§ WHAT YOU WILL DO
Among the entries below, take the line with "def entryBad (g" and the line with "with the opcode", and output them and every line between them exactly, with nothing else.

-- TASK INPUTS follows --

-- ==== Sys2Proof/Machine/Engines.lean ====
section
/-! DEFINITION. Machine/Engines.lean: the engines at their rings, step by step (05 R117, R129, R131, R135, R136). -/

namespace Sys2Proof.Machine

/-- Chunks of a command, or windows of one of its passes; and its passes. -/
def cmdTotal (ds : List Nat) (ring : Nat) (c : Cmd) : Nat := if ring = 2 then saeWindows c else transferChunks c ds
def cmdPasses (ring : Nat) (c : Cmd) : Nat := if ring = 2 then saePasses c else 1

/-- Whether an engine serves a ring: in use, enabled, not parked, a command in it, its group not stopping (05 R114, R117, 17
R459). -/
def engineServes (g : Group) (ring : Nat) : Bool :=
  let e := ringEntry g ring
  let r := ringOf g ring
  decide (ring < 3) && r.used && g.saving.isNone && e.en && !e.park && !r.parked && e.head != e.tail

/-- The command at HEAD begins, waits for its semaphore, or parks (05 R117, R118). -/
def startCmd (x : EngAt) (g : Group) (opc : Nat) (s : State) : State :=
  let c := cmdAt g (ringEntry g x.ring)
  if (fixedWords x.ring c.opc).isSome && c.opc != opc then s
  else if !cmdOk x.ring c then parkRing s x 1 c.opc
  else if hWsem c.h > g.rec_.sems ∨ hSsem c.h > g.rec_.sems then parkRing s x 6 c.opc
  else if semGet g (hWsem c.h) < hThr c.h then s
  else match (if x.ring = 2 then .ok [] else startDescr g c) with
    | .error e => stopRing s x c.opc e
    | .ok ds => x.mod s (fun g => setRing g x.ring
        { Ring.init with
          used := true, act := true, fin := cmdTotal ds x.ring c == 0, owes := (ringOf g x.ring).owes, descr := ds })

/-- The next chunk or window of the command in progress: moved whole, or the command parks with nothing of it moved. -/
def moveChunk (x : EngAt) (g : Group) (opc : Nat) (s : State) : State :=
  let c := cmdAt g (ringEntry g x.ring)
  let r := ringOf g x.ring
  if r.fin || r.moved != r.cursor || c.opc != opc then s
  else match (if x.ring = 2 then saeWindow x c r.pass r.cursor s else transferChunk x c r.cursor s) with
    | (.ok _, t) => x.mod t (fun g => setRing g x.ring { ringOf g x.ring with moved := r.cursor + 1 })
    | (.error e, _) => stopRing s x opc e

/-- A ring that an engine looks at has an uncorrectable word in its entry (05 R109, R114). -/
def entryBad (g : Group) (ring : Nat) : Bool := spadBad g (32 * ring) 24

/-- A turn of an engine at a ring whose command has an opcode; an uncorrectable word of the entry or of the command parks the ring
with the opcode at HEAD (05 R109, R136). A ring without a command has none to park on. -/
def engineTurn (core gslot ring opc : Nat) (s : State) : State :=
  let x : EngAt := ⟨core, gslot, ring⟩
  match x.group s with
  | none => s
  | some g =>
    let r := ringOf g ring
    let e := ringEntry g ring
    let head := (cmdAt g e).opc
    if decide (ring < 3) && r.used && g.saving.isNone && !r.parked && e.head != e.tail && entryBad g ring then parkRing s x 5 head
    else if !engineServes g ring then s
    else if cmdBad g (ringEntry g ring) then parkRing s x 5 head
    else if (ringOf g ring).act then moveChunk x g opc s
    else startCmd x g opc s

/-- COPY (05 R121, R123, R131). -/
def execCopy (core gslot ring : Nat) (s : State) : Host.Outcome State Fault Refusal := .next (engineTurn core gslot ring 1 s)

/-- AFFINE (05 R122). -/
def execAffine (core gslot ring : Nat) (s : State) : Host.Outcome State Fault Refusal := .next (engineTurn core gslot ring 2 s)

/-- GATHER (05 R122). -/
def execGather (core gslot ring : Nat) (s : State) : Host.Outcome State Fault Refusal := .next (engineTurn core gslot ring 3 s)

/-- SCATTER (05 R122, R123). -/
def execScatter (core gslot ring : Nat) (s : State) : Host.Outcome State Fault Refusal := .next (engineTurn core gslot ring 4 s)

/-- RAGGED (05 R122). -/
def execRagged (core gslot ring : Nat) (s : State) : Host.Outcome State Fault Refusal := .next (engineTurn core gslot ring 5 s)

/-- FILL (05 R121). -/
def execFill (core gslot ring : Nat) (s : State) : Host.Outcome State Fault Refusal := .next (engineTurn core gslot ring 6 s)

/-- IULOAD (05 R121). -/
def execIuload (core gslot ring : Nat) (s : State) : Host.Outcome State Fault Refusal := .next (engineTurn core gslot ring 7 s)

/-- SCADD (05 R133). -/
def execScadd (core gslot ring : Nat) (s : State) : Host.Outcome State Fault Refusal := .next (engineTurn core gslot ring 0x10 s)

/-- BIN (05 R134). -/
def execBin (core gslot ring : Nat) (s : State) : Host.Outcome State Fault Refusal := .next (engineTurn core gslot ring 0x11 s)

/-- HIST (05 R134). -/
def execHist (core gslot ring : Nat) (s : State) : Host.Outcome State Fault Refusal := .next (engineTurn core gslot ring 0x12 s)

/-- Bytes that a chunk takes off its barrier object (05 R129). -/
def chunkBytes (ds : List Nat) (c : Cmd) (k : Nat) : Nat :=
  match cmdChain c ds with
  | .ok ch => min 4096 (nominal c ch - 4096 * k)
  | .error _ => 0

/-- CHUNK_COMPLETION (05 R129, R131, R135): the chunk's bytes leave PEND, and the cursor moves on. -/
def execChunkCompletion (core gslot ring : Nat) (s : State) : Host.Outcome State Fault Refusal :=
  let x : EngAt := ⟨core, gslot, ring⟩
  match x.group s with
  | none => .next s
  | some g =>
    let r := ringOf g ring
    let c := cmdAt g (ringEntry g ring)
    if !(decide (ring < 3) && r.act && decide (r.cursor < r.moved)) then .next s
    else if entryBad g ring || cmdBad g (ringEntry g ring) || (hBar c.h && spadBad g c.barOff 8) then .next (parkRing s x 5 c.opc)
    else
      let s := if hBar c.h then updateObj s (core, gslot, c.barOff) (-(chunkBytes r.descr c r.cursor : Int)) false else s
      let r' := if r.cursor + 1 < cmdTotal r.descr ring c then { r with cursor := r.cursor + 1 }
        else if r.pass + 1 < cmdPasses ring c then { r with pass := r.pass + 1, cursor := 0, moved := 0 }
        else { r with cursor := r.cursor + 1, fin := true }
      .next (x.mod s (fun g => setRing g ring r'))

/-- The result of a command's CHECKSUM written (05 R127). -/
def writeCrc (x : EngAt) (g : Group) (c : Cmd) (s : State) : Except EStop Unit × State :=
  match (if x.ring = 2 then .ok none else cmdChain c (ringOf g x.ring).descr) with
  | .ok (some ch) =>
    (match checksumOf ch.rev with
     | some (st, _) => engWrite x st.dw 0 4 (toBytes 4 ((ringOf g x.ring).crc.toNat ^^^ 0xFFFFFFFF)) s
     | none => (.ok (), s))
  | _ => (.ok (), s)

/-- The command at HEAD left behind: HEAD passes it (05 R117, R136). -/
def passHead (g : Group) (ring : Nat) : Group :=
  let e := ringEntry g ring
  spadWrite g (32 * ring + 12) (toBytes 4 (add32 e.head (1 + hNpay (ringWord g e 0))))

/-- COMMAND_COMPLETION (05 R113, R117): every write is complete; the semaphore is signalled, HEAD, DONE and CODE move. -/
def execCommandCompletion (core gslot ring : Nat) (s : State) : Host.Outcome State Fault Refusal :=
  let x : EngAt := ⟨core, gslot, ring⟩
  match x.group s with
  | none => .next s
  | some g =>
    let r := ringOf g ring
    let c := cmdAt g (ringEntry g ring)
    if !(decide (ring < 3) && r.act && r.fin && !r.parked) then .next s
    else if entryBad g ring || cmdBad g (ringEntry g ring) then .next (parkRing s x 5 c.opc)
    else match writeCrc x g c s with
      | (.error e, s) => .next (stopRing s x c.opc e)
      | (.ok _, s) =>
        .next (x.mod s (fun g =>
          let g := passHead (semAdd g (hSsem c.h) (hInc c.h : Int)) ring
          let g := spadWrite g (32 * ring + 16) (toBytes 4 (add32 (nbits (ringEntry g ring).stat 0 32) 1))
          let hi := statHi g ring
          let g := setStatHi g ring (hi - nbits hi 16 8 * 2 ^ 16)
          setRing g ring { Ring.init with used := true, owes := r.owes }))

/-- RING_RESUME (05 R136): a program has cleared PARK; the parked command is discarded without a signal. HEAD does not pass TAIL. -/
def execRingResume (core gslot ring : Nat) (s : State) : Host.Outcome State Fault Refusal :=
  let x : EngAt := ⟨core, gslot, ring⟩
  match x.group s with
  | none => .next s
  | some g =>
    let r := ringOf g ring
    if !(decide (ring < 3) && r.parked && g.saving.isNone && !(ringEntry g ring).park) then .next s
    else if entryBad g ring || spadBad g (wordAt (ringEntry g ring) 0) 8 then
      .next (parkRing s x 5 (cmdAt g (ringEntry g ring)).opc)
    else .next (x.mod s (fun g =>
      let g := if (ringEntry g ring).head = (ringEntry g ring).tail then g else passHead g ring
      setRing g ring { Ring.init with used := true, owes := r.owes }))

end Sys2Proof.Machine
end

-- TASK INPUTS concluded --

§ ANSWER FOR THIS EXERCISE
def entryBad (g : Group) (ring : Nat) : Bool := spadBad g (32 * ring) 24

/-- A turn of an engine at a ring whose command has an opcode; an uncorrectable word of the entry or of the command parks the ring
with the opcode at HEAD (05 R109, R136). A ring without a command has none to park on. -/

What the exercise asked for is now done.